> [What you need to do] Show every line in the records below that contains the word "find".

Stored data entries:
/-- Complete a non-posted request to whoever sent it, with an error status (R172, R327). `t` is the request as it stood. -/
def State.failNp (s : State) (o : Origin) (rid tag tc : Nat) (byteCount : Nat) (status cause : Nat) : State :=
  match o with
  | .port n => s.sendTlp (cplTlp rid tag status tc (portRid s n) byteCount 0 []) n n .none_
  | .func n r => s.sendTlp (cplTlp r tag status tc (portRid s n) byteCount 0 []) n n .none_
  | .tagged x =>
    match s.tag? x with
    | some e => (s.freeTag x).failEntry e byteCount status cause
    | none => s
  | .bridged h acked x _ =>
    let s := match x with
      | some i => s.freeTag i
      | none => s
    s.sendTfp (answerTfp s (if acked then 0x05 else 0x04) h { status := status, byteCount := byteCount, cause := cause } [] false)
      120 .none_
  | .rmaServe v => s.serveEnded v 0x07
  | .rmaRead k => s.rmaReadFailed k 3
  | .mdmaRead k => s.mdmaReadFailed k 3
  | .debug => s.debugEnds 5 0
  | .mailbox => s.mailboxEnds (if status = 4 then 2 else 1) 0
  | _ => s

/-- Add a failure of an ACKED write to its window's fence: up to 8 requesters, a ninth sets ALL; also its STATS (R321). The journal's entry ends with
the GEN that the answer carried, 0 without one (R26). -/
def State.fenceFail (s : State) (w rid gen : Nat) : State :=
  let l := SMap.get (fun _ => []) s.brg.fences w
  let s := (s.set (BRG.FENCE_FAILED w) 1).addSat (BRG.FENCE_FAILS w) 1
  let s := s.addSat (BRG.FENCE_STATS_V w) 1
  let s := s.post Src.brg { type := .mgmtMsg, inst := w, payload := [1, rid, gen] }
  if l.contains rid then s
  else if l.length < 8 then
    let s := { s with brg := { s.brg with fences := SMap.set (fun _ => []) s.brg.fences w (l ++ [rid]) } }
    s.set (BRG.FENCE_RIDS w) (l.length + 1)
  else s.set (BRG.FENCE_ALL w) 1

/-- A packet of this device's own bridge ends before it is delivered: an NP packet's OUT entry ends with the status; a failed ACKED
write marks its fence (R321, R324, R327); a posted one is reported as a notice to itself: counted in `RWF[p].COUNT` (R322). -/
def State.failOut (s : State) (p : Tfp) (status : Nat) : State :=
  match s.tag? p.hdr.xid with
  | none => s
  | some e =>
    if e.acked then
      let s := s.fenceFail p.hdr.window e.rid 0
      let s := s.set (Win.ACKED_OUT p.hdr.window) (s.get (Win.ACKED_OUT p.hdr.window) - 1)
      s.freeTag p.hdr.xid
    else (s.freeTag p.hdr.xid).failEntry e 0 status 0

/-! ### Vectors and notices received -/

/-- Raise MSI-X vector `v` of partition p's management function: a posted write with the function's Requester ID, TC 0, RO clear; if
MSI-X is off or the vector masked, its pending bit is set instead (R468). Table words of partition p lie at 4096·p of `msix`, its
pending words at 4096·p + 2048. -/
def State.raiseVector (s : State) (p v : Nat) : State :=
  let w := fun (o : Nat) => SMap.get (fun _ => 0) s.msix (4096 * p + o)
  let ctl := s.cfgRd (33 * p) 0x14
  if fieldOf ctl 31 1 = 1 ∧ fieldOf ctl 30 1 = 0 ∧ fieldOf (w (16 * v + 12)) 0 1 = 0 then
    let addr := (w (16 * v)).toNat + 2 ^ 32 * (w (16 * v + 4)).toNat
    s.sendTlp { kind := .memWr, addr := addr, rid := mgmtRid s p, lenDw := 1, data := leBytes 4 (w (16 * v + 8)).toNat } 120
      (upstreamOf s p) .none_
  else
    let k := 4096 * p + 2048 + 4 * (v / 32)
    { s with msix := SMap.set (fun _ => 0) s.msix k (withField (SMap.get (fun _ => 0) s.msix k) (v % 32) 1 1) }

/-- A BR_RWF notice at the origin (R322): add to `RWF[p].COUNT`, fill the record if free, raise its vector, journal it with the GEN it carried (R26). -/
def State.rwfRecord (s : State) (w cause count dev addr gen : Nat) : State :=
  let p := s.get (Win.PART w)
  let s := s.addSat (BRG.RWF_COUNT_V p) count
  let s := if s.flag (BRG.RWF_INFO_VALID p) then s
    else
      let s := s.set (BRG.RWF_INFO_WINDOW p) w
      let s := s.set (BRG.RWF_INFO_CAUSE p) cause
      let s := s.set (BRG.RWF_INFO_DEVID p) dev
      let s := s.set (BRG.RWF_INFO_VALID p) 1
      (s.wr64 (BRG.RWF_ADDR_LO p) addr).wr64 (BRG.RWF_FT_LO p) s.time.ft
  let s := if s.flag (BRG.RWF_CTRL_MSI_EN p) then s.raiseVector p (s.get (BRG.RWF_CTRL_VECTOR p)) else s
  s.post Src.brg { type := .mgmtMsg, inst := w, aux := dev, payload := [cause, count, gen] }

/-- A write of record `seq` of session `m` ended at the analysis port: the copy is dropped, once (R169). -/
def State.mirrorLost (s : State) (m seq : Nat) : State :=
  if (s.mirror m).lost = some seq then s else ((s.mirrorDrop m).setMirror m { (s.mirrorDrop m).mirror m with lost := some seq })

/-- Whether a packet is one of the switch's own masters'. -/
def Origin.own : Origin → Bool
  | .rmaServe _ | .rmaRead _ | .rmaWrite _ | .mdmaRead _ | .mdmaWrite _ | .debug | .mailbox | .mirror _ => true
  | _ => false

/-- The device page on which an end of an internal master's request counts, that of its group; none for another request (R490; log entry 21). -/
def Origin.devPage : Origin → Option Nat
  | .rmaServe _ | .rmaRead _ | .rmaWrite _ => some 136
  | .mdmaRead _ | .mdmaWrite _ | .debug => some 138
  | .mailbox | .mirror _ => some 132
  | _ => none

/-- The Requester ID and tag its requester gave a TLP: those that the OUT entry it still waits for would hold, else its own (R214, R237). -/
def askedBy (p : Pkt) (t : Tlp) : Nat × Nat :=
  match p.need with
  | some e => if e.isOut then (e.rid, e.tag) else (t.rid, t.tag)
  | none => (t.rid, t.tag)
==
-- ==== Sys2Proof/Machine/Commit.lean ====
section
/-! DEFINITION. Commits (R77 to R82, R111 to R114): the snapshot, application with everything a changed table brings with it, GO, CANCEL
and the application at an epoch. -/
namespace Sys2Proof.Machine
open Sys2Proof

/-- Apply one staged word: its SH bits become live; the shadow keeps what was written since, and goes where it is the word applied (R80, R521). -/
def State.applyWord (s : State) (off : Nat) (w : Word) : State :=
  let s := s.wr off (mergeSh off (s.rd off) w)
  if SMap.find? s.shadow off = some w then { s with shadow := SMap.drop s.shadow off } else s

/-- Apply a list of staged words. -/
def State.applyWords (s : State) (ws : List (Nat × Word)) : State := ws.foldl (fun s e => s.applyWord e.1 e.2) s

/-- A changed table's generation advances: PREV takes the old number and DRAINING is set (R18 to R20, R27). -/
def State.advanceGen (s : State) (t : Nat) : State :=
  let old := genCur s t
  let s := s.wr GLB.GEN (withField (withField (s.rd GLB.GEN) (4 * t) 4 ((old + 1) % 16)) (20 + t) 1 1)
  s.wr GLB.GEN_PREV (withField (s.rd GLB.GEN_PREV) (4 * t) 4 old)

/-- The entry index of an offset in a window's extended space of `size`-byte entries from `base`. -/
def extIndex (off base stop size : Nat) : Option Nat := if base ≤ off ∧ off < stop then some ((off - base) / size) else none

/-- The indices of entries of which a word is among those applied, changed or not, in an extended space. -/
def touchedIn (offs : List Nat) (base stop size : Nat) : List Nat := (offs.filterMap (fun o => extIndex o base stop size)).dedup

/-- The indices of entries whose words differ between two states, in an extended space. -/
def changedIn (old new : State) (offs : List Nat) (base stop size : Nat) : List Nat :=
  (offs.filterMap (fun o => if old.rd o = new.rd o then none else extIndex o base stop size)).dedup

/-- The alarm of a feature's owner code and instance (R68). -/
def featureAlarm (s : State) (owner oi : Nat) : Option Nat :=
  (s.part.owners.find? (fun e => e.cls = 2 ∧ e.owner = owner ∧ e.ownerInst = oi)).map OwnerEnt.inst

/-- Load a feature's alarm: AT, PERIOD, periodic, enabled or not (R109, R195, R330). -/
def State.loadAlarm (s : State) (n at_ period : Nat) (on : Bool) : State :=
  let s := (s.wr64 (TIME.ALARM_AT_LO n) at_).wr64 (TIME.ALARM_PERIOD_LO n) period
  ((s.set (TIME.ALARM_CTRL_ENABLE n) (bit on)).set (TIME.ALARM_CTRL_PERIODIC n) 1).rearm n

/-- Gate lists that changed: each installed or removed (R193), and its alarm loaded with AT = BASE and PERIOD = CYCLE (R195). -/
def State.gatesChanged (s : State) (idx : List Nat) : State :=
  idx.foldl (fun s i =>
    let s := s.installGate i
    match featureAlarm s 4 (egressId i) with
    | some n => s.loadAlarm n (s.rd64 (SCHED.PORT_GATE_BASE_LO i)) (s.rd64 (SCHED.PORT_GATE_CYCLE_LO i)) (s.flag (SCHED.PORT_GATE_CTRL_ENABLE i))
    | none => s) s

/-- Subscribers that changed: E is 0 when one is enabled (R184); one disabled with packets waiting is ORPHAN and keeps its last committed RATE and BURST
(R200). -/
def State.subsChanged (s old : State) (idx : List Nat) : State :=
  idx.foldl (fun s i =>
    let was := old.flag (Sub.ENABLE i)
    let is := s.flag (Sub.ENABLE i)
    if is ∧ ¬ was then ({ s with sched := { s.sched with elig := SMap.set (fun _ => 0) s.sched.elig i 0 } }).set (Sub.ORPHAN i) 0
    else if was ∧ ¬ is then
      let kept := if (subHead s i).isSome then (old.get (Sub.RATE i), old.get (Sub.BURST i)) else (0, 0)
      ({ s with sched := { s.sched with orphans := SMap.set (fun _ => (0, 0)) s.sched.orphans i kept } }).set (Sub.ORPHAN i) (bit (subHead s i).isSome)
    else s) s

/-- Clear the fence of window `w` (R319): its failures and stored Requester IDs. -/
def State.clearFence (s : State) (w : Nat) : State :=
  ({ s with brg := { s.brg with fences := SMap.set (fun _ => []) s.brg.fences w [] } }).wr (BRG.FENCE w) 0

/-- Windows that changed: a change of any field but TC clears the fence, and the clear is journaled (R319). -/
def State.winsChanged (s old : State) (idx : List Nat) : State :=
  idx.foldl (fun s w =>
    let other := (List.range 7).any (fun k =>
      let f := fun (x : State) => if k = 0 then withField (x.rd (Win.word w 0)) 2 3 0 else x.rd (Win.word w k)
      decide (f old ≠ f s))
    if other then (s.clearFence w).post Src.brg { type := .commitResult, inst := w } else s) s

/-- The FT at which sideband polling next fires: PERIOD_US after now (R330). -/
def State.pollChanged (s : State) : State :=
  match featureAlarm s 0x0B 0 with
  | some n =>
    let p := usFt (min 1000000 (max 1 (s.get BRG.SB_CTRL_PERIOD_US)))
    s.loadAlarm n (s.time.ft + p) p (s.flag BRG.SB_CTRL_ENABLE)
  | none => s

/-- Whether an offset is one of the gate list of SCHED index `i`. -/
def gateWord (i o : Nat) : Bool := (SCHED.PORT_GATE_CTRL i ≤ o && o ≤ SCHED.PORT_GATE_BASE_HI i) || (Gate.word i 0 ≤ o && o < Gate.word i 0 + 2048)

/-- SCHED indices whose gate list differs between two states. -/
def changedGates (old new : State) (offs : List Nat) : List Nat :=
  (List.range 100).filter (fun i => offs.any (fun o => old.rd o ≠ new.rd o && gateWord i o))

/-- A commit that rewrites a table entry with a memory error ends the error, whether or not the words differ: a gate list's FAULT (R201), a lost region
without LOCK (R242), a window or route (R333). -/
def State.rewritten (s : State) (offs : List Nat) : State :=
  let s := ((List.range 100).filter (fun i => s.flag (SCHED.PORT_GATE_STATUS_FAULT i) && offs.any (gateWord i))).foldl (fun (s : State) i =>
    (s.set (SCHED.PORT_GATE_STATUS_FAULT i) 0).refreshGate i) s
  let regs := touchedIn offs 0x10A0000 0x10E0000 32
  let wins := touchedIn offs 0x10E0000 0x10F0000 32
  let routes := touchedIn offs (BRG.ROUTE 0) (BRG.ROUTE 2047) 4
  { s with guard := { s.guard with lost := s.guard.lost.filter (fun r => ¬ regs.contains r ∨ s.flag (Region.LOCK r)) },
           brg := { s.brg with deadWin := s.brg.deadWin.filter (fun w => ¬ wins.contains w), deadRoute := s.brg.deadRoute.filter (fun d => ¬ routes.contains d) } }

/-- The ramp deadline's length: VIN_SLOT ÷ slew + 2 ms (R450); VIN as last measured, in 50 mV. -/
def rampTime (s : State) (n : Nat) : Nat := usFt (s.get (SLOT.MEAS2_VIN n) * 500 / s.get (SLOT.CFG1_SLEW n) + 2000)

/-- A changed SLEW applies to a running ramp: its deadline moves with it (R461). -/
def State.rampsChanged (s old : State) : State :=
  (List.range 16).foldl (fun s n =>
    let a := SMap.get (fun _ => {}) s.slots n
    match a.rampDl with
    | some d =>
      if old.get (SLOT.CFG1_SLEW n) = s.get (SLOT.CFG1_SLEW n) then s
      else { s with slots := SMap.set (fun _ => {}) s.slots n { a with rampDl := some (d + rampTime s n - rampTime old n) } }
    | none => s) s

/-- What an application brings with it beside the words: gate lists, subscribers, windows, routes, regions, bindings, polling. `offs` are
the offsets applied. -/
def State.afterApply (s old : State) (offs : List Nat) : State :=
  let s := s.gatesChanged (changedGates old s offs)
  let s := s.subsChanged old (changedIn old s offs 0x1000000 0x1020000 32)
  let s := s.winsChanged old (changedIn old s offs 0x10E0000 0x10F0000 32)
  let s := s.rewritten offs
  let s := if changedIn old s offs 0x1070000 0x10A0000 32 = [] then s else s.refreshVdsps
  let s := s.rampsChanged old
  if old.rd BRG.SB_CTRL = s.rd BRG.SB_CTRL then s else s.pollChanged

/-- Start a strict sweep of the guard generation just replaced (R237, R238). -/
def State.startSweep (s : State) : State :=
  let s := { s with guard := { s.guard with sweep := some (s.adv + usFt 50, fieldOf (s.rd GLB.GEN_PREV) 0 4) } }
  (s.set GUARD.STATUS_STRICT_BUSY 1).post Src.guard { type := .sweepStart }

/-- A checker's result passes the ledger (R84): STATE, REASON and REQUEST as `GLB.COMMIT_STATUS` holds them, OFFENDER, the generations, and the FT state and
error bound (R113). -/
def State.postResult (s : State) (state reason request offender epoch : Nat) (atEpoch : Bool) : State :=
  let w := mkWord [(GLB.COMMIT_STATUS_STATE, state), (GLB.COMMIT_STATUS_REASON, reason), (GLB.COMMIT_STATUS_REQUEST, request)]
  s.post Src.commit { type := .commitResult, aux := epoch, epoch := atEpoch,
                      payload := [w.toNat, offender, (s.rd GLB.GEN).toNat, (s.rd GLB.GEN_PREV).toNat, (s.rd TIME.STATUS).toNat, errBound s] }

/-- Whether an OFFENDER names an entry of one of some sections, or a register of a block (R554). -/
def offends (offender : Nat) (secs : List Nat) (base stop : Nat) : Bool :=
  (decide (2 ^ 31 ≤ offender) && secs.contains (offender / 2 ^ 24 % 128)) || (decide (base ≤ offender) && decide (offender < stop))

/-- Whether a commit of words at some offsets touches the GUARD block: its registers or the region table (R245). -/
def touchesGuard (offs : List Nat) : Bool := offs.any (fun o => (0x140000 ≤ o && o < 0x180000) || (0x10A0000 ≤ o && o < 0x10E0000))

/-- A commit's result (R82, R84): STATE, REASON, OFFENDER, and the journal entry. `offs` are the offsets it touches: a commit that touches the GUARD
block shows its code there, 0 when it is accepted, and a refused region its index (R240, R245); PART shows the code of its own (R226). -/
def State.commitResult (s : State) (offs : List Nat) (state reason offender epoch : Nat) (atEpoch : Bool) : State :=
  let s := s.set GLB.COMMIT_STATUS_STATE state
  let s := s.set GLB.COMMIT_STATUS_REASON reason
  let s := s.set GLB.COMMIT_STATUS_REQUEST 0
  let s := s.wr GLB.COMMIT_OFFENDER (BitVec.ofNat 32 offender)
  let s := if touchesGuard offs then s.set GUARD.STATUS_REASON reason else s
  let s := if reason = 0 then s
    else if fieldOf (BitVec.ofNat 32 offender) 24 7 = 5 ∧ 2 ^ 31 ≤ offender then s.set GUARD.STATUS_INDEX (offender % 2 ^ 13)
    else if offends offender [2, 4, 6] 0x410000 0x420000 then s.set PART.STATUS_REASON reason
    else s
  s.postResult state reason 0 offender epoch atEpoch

> [Output below]
  if SMap.find? s.shadow off = some w then { s with shadow := SMap.drop s.shadow off } else s
  (s.part.owners.find? (fun e => e.cls = 2 ∧ e.owner = owner ∧ e.ownerInst = oi)).map OwnerEnt.inst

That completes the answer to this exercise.